Each line of the records below that holds "bytesAtPc" should be copied out.

Input data =>
--- START ---

-- ==== Sys2Proof/Machine/Core.lean ====
section
/-! DEFINITION. The machine as the host's interface takes it. -/

def Sys2Proof.core : Host.Core :=
  { State := Sys2Proof.Machine.State
    Fault := Sys2Proof.Machine.Fault
    Refusal := Sys2Proof.Machine.Refusal
    step := Sys2Proof.Machine.step
    reset := Sys2Proof.Machine.State.reset }
end

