-- ==== Sys2Proof/Laws/Step.lean ====
section
/-! SUPPORT. Everything the shared operations of the instructions can do, everything an instruction can do, and
everything a step can do, each said once. -/

namespace Sys2Proof.Machine

/-- Everything a load can do (R130): raise one of the two faults, or write rd with the extended bytes. -/
theorem load_cases (w : Width) (ext : Word → Word) (rd rs1 : RegIdx) (imm : Word) (s : State) :
    (∃ f, load w ext rd rs1 imm s = .next (s.raise f) ∧ ∃ ea, f = .unmappedAddress ea w ∨ f = .memoryFault ea w) ∨
    (mapped (s.readReg rs1 + imm) w.bytes ∧
      load w ext rd rs1 imm s = .next (s.writeReg rd
        (ext (loadBytes s.mem ((s.readReg rs1 + imm).toNat - Config.base) w.bytes)))) := by
  unfold load effectiveAddress add64
  rcases memRead_cases s (s.readReg rs1 + imm) w with ⟨-, h⟩ | ⟨-, -, h⟩ | ⟨hm, h⟩ <;> rw [h]
  · exact .inl ⟨_, rfl, _, .inl rfl⟩
  · exact .inl ⟨_, rfl, _, .inr rfl⟩
  · exact .inr ⟨hm, rfl⟩

/-- Everything a store can do (R160): raise one of the two faults, or write its bytes. -/
theorem store_cases (w : Width) (rs1 rs2 : RegIdx) (imm : Word) (s : State) :
    (∃ f, store w rs1 rs2 imm s = .next (s.raise f) ∧ ∃ ea, f = .unmappedAddress ea w ∨ f = .memoryFault ea w) ∨
    (mapped (s.readReg rs1 + imm) w.bytes ∧
      store w rs1 rs2 imm s = .next { s with
        mem := storeBytes s.mem ((s.readReg rs1 + imm).toNat - Config.base) (s.readReg rs2) w.bytes }) := by
  unfold store effectiveAddress add64
  rcases memWrite_cases s (s.readReg rs1 + imm) w (s.readReg rs2) with ⟨-, h⟩ | ⟨-, -, h⟩ | ⟨hm, h⟩ <;> rw [h]
  · exact .inl ⟨_, rfl, _, .inl rfl⟩
  · exact .inl ⟨_, rfl, _, .inr rfl⟩
  · exact .inr ⟨hm, rfl⟩

/-- What an instruction can do: raise a memory fault of its access, write one register, or store bytes that lie in the
window. -/
def ExecOutcome (o : Host.Outcome State Fault Refusal) (s : State) : Prop :=
  (∃ f, o = .next (s.raise f) ∧ ∃ ea w, f = .unmappedAddress ea w ∨ f = .memoryFault ea w) ∨
  (∃ rd v, o = .next (s.writeReg rd v)) ∨
  (∃ a v, ∃ w : Width, mapped a w.bytes ∧
    o = .next { s with mem := storeBytes s.mem (a.toNat - Config.base) v w.bytes })

theorem load_outcome (w : Width) (ext : Word → Word) (rd rs1 : RegIdx) (imm : Word) (s : State) :
    ExecOutcome (load w ext rd rs1 imm s) s := by
  rcases load_cases w ext rd rs1 imm s with ⟨f, hf, ea, hk⟩ | ⟨-, hr⟩
  · exact .inl ⟨f, hf, ea, w, hk⟩
  · exact .inr (.inl ⟨_, _, hr⟩)

theorem store_outcome (w : Width) (rs1 rs2 : RegIdx) (imm : Word) (s : State) :
    ExecOutcome (store w rs1 rs2 imm s) s := by
  rcases store_cases w rs1 rs2 imm s with ⟨f, hf, ea, hk⟩ | ⟨hm, hr⟩
  · exact .inl ⟨f, hf, ea, w, hk⟩
  · exact .inr (.inr ⟨_, _, w, hm, hr⟩)

/-- Everything an instruction can do. -/
theorem exec_cases (i : Instr) (s : State) : ExecOutcome (exec i s) s := by
  cases i
  case addi => exact .inr (.inl ⟨_, _, rfl⟩)
  case add => exact .inr (.inl ⟨_, _, rfl⟩)
  case sb => exact store_outcome _ _ _ _ s
  case sh => exact store_outcome _ _ _ _ s
  case sw => exact store_outcome _ _ _ _ s
  case sd => exact store_outcome _ _ _ _ s
  all_goals exact load_outcome _ _ _ _ _ s

/-- Everything a step can do (R107). -/
theorem step_cases (s : State) :
    (s.status ≠ .running ∧ step s = .next s) ∨
    (s.status = .running ∧
      ((∃ i rest, decodeBytes s.bytesAtPc = .ok (i, rest) ∧ step s = finishStep (exec i s)) ∨
       (∃ w, decodeBytes s.bytesAtPc = .error (.illegalInstruction w) ∧
         step s = .next (s.raise (.illegalInstruction w))) ∨
       (decodeBytes s.bytesAtPc = .error .truncated ∧ step s = .refused .noWordAtPc))) := by
  unfold step
  cases hs : s.status with
  | running =>
    refine .inr ⟨rfl, ?_⟩
    rcases hd : decodeBytes s.bytesAtPc with (w | _) | ⟨i, rest⟩
    · exact .inr (.inl ⟨w, rfl, rfl⟩)
    · exact .inr (.inr ⟨rfl, rfl⟩)
    · exact .inl ⟨i, rest, rfl, rfl⟩
  | completed => exact .inl ⟨by simp, rfl⟩
  | faulted f => exact .inl ⟨by simp, rfl⟩

end Sys2Proof.Machine
end

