/-- Settles O31, by the one branch of construction that answers (R240, R241). -/
theorem constructedMeetsInv : Obligations.ConstructedMeetsInv := by
  intro prog initX initCsr initMem hw s h
  unfold construct at h
  split at h
  next hlen =>
    cases h
    refine ⟨hlen.1, hlen.2, rfl, ?_, constructMem_wf initMem, constructCsrs_wf initCsr⟩
    by_cases h0 : prog.length = 0
    · exact (State.statusAgrees_of_completed (if_pos h0)).2 h0.symm
    · exact (State.statusAgrees_of_running (if_neg h0)).2 (Nat.pos_of_ne_zero h0)
  next => cases h

/-- The invariant does not depend on which CSR contents in canonical form the engine has. -/
theorem State.Inv.setCsrs {s : State} (hi : s.Inv) (c : CsrCells) (hc : c.wf) : State.Inv { s with csrs := c } :=
  { hi with csrFile := hc }

/-- Settles O43: a write sets one cell other than 0x104, or nothing. -/
theorem csrWriteKeepsInv : Obligations.CsrWriteKeepsInv := by
  intro s a v hi
  unfold afterCsrWrite
  rcases csrWrite_cases s a v with ⟨-, h⟩ | ⟨-, x, h⟩ | ⟨ha, hs, h⟩ <;> rw [h]
  · exact hi
  · exact hi.setCsrs _ (writeCell_csrs_wf _ hi.csrFile _ x (by decide) (by decide))
  · exact hi.setCsrs _ (writeCell_csrs_wf _ hi.csrFile a v ha hs)

/-- Settles O36, by induction on the number of steps. -/
theorem finalStatesStayFinal : Obligations.FinalStatesStayFinal := by
  intro s k hs
  induction k with
  | zero => rfl
  | succ k ih => rw [run_next s s k (step_of_final s hs), ih]

/-! ### Register x0 over instructions -/

/-- An instruction changes neither the parameter nor, where x0 is hardwired, the cell X[0] (R23). -/
theorem exec_keeps_x0 (s t : State) (i : Instr) (hx : s.x0Hardwired = true) (h : exec i s = .next t) :
    t.x0Hardwired = true ∧ t.regs[0] = s.regs[0] := by
  rcases exec_cases i s with ⟨f, he, -⟩ | ⟨rd, v, he⟩ | ⟨a, v, w, -, he⟩ <;>
    (rw [he] at h; cases h)
  · exact ⟨hx, rfl⟩
  · exact ⟨by simpa using hx, writeReg_x0Cell_of_hardwired s hx rd v⟩
  · exact ⟨hx, rfl⟩

/-- Settles O34, by the two values of X0_HARDWIRED. -/
theorem x0FollowsParameter : Obligations.X0FollowsParameter := by
  intro s
  refine ⟨fun k => rfl, fun k hk => readReg_eq_cell s k (fun h => hk h.2), writeReg_eq_setRegs s,
    fun hx => ⟨readReg_zero_of_hardwired s hx, readReg_writeReg_of_hardwired s hx, fun i t h => ?_⟩,
    fun hx => ⟨readReg_eq_cell s 0 (by simp [hx]), readReg_writeReg_of_plain s hx, fun rs1 imm t h => ?_,
      fun rs1 rs2 t h => ?_⟩⟩
  · obtain ⟨ht, hcell⟩ := exec_keeps_x0 s t i hx h
    exact ⟨readReg_zero_of_hardwired t ht, hcell, fun v => exec_of_unseenChange (setX0Cell_unseen v s hx) i h⟩
  · cases h
    exact (readReg_writeReg_of_plain s hx 0 0 _).trans (if_pos rfl)
  · cases h
    exact (readReg_writeReg_of_plain s hx 0 0 _).trans (if_pos rfl)

end Sys2Proof.Machine
end

section
/-! SUPPORT and PROOFS for the memory's obligations (20_memory.md): one rule for each thing a Bus access can do, the
bytes of a loaded value, and a load from the bytes just stored. -/

namespace Sys2Proof.Machine

theorem Width.bytes_le (w : Width) : w.bytes ≤ 8 := by cases w <;> decide
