/-! ### Exceptions (60_exceptions.md R401, R420 to R423) -/

/-- The exception codes that are raised (R401); the TLB codes never are. -/
inductive ExcCode where
  | int
  | adel
  | ades
  | ibe
  | dbe
  | sys
  | bp
  | ri
  | cpu
  | ov
  deriving DecidableEq, Repr

/-- CAUSE.ExcCode of an exception (R401). -/
def excCodeBits (c : ExcCode) : BitVec 5 :=
  match c with
  | .int => 0#5
  | .adel => 4#5
  | .ades => 5#5
  | .ibe => 6#5
  | .dbe => 7#5
  | .sys => 8#5
  | .bp => 9#5
  | .ri => 10#5
  | .cpu => 11#5
  | .ov => 12#5

/-- The bits exception entry writes into CAUSE: BD, BT, CE and ExcCode (R420, 10_state.md R43). -/
def causeEntryBits (code : ExcCode) (bd bt : Bool) (ce : BitVec 2) : Word :=
  BitVec.ofBool bd ++ BitVec.ofBool bt ++ ce ++ 0#21 ++ excCodeBits code ++ 0#2

/-- Pushes the mode stack of SR: kernel mode, interrupts off (R420). -/
def pushModeStack (sr : Word) : Word := (sr &&& ~~~0x3F#32) ||| (((sr &&& 0x3F#32) <<< 2) &&& 0x3F#32)

/-- Pops the mode stack of SR; KUo and IEo keep their value (44_system.md R335). -/
def popModeStack (sr : Word) : Word :=
  (sr &&& ~~~0x3F#32) ||| (sr &&& 0b110000#32) ||| (((sr &&& 0x3F#32) >>> 2) &&& 0b001111#32)

/-- The exception vector, by SR.BEV (R422). -/
def exceptionVector (s : State) : Word := if bootVectors s then Config.romVector else Config.ramVector

/-- What exception entry records: EPC, CAUSE, TAR, SR and `exception_raised` (R420, R423). -/
def recordException (code : ExcCode) (at_ : Word) (bd bt : Bool) (ce : BitVec 2) (dest : Word) (s : State) : State :=
  { s with
    cop0 :=
      { s.cop0 with
        epc := if bd then at_ - 4#32 else at_
        cause := (s.cop0.cause &&& ~~~Config.causeEntryMask) ||| causeEntryBits code bd bt ce
        tar := if bd then dest else s.cop0.tar
        sr := pushModeStack s.cop0.sr }
    flags := { s.flags with exceptionRaised := true } }

/-- The load pipeline and the branch flags are flushed (R420; 70_reset_and_hazards.md R514). -/
def flushHazards (s : State) : State :=
  let s1 := commitPending s
  { s1 with
    delay := { s1.delay with reg := none, nextReg := none }
    pipe := { s1.pipe with nextInstructionIsBranchDelaySlot := false, branchWasTaken := false } }

/-- The pipeline is refilled from `v`: the fetch, the program counters and `T_FLUSH` (R420; 70_reset_and_hazards.md R530). -/
def refill (v : Word) (s : State) : Res :=
  andThen (fetch v s) fun (slot, s1) =>
    .next (charge Config.tFlush
      { s1 with pipe := { s1.pipe with nextInstruction := slot, pc := v, npc := v + 4#32, currentInstructionPc := v } })

/-- `EnterException(code, at, bd, bt, ce, dest)` (R420): the one way into a handler. -/
def enterException (code : ExcCode) (at_ : Word) (bd bt : Bool) (ce : BitVec 2) (dest : Word) (s : State) : Res :=
  let s1 := recordException code at_ bd bt ce dest s
  refill (exceptionVector s1) (flushHazards s1)

/-- CAUSE.CE of a slot: bits 27:26 of its word, 0 for a fetch fault (R421). -/
def slotCopNumber (x : Slot) : BitVec 2 :=
  match x with
  | .word w => fieldCopNumber w
  | .fetchFault _ _ => 0#2

/-- An exception of the current instruction with the given CE (R420). -/
def raiseWithCe (code : ExcCode) (ce : BitVec 2) (s : State) : Res :=
  enterException code s.pipe.currentInstructionPc s.pipe.currentInBranchDelaySlot s.pipe.currentBranchWasTaken ce s.pipe.pc s

/-- `raise code` by the current instruction (00_scope.md R12, R420, R421). -/
def raiseException (code : ExcCode) (s : State) : Res := raiseWithCe code (slotCopNumber s.pipe.currentInstruction) s

/-- BadVaddr receives the faulting address (10_state.md R44). -/
def setBadVaddr (a : Word) (s : State) : State := { s with cop0 := { s.cop0 with badVaddr := a } }

/-- The return from an exception: RFE pops the mode stack (44_system.md R335). -/
def restoreFromException (s : State) : State := { s with cop0 := { s.cop0 with sr := popModeStack s.cop0.sr } }

/-! ### Coprocessor usability (44_system.md R330, 30_encoding.md R190) -/

/-- Coprocessor `z` is usable: COP0 in kernel mode or with CU0, another with its CU bit. -/
def copUsable (z : BitVec 2) (s : State) : Bool :=
  if z = 0#2 then !userMode s || copEnabled 0#2 s else copEnabled z s

/-- Goes on if coprocessor `z` is usable, else raises CpU with CE = `z` (R330). -/
def withCop (z : BitVec 2) (s : State) (k : State → Res) : Res :=
  if copUsable z s then k s else raiseWithCe .cpu z s

/-! ### Data accesses (20_memory.md R130 to R132, R160, R161) -/

/-- Where a data access goes, or why it goes nowhere. -/
inductive DataTarget where
  /-- Misaligned, or forbidden by the mode: AdEL or AdES (R112, R103). -/
  | addressError
  /-- Segment 1-3, or KSEG2 but for the cache-control register: DBE (R102). -/
  | unmapped
  /-- The cache-control register (R140). -/
  | cacheControl
  /-- Part of the cache-control register: refused (R140). -/
  | cacheControlPart
  /-- Isc = Swc = 1: refused (R162). -/
  | swappedIsolation
  /-- Isc = 1: the instruction cache (R160, R161). -/
  | isolatedCache
  /-- The scratchpad at this offset (R121, R122). -/
  | scratchpad (off : BitVec 10)
  /-- The bus at this physical address. -/
  | bus (p : Word)
  deriving DecidableEq, Repr

/-- The address is not aligned for the width (R112). -/
def misaligned (vaddr : Word) (n : Width) : Bool :=
  match n with
  | .byte => false
  | .half => vaddr.extractLsb' 0 1 != 0#1
  | .word => vaddr.extractLsb' 0 2 != 0#2

/-- The physical address lies in the scratchpad (R120). -/
def inScratchpad (p : Word) : Bool := (p &&& 0xFFFFFC00#32) == Config.scratchpadBase

/-- Scratchpad or bus, for segments 0 and 4 (R120, R124). -/
def cachedSegmentTarget (vaddr : Word) (s : State) : DataTarget :=
  if scratchpadActive s && inScratchpad (physical vaddr) then .scratchpad (vaddr.extractLsb' 0 10) else .bus (physical vaddr)

/-- The isolation check comes before the target of segments 0, 4 and 5 (R130, R162). -/
def unlessIsolated (s : State) (t : DataTarget) : DataTarget :=
  if isolated s then (if swapped s then .swappedIsolation else .isolatedCache) else t

/-- The target of an access, in the order of R130. -/
def dataTarget (vaddr : Word) (n : Width) (s : State) : DataTarget :=
  if misaligned vaddr n then .addressError
  else if modeForbids vaddr s then .addressError
  else
    match segmentOf vaddr with
    | .kseg2 =>
      if vaddr = Config.cacheControlAddress ∧ n = .word then .cacheControl
      else if vaddr.extractLsb' 2 30 = Config.cacheControlAddress.extractLsb' 2 30 then .cacheControlPart
      else .unmapped
    | .kusegHigh => .unmapped
    | .kusegLow => unlessIsolated s (cachedSegmentTarget vaddr s)
    | .kseg0 => unlessIsolated s (cachedSegmentTarget vaddr s)
    | .kseg1 => unlessIsolated s (.bus (physical vaddr))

--- END ---

Task answer =>
      ((∃ i rest, decodeBytes s.bytesAtPc = .ok (i, rest) ∧ step s = finishStep (exec i s)) ∨
       (∃ w, decodeBytes s.bytesAtPc = .error (.illegalInstruction w) ∧
       (decodeBytes s.bytesAtPc = .error .truncated ∧ step s = .refused .noWordAtPc))) := by
    rcases hd : decodeBytes s.bytesAtPc with (w | _) | ⟨i, rest⟩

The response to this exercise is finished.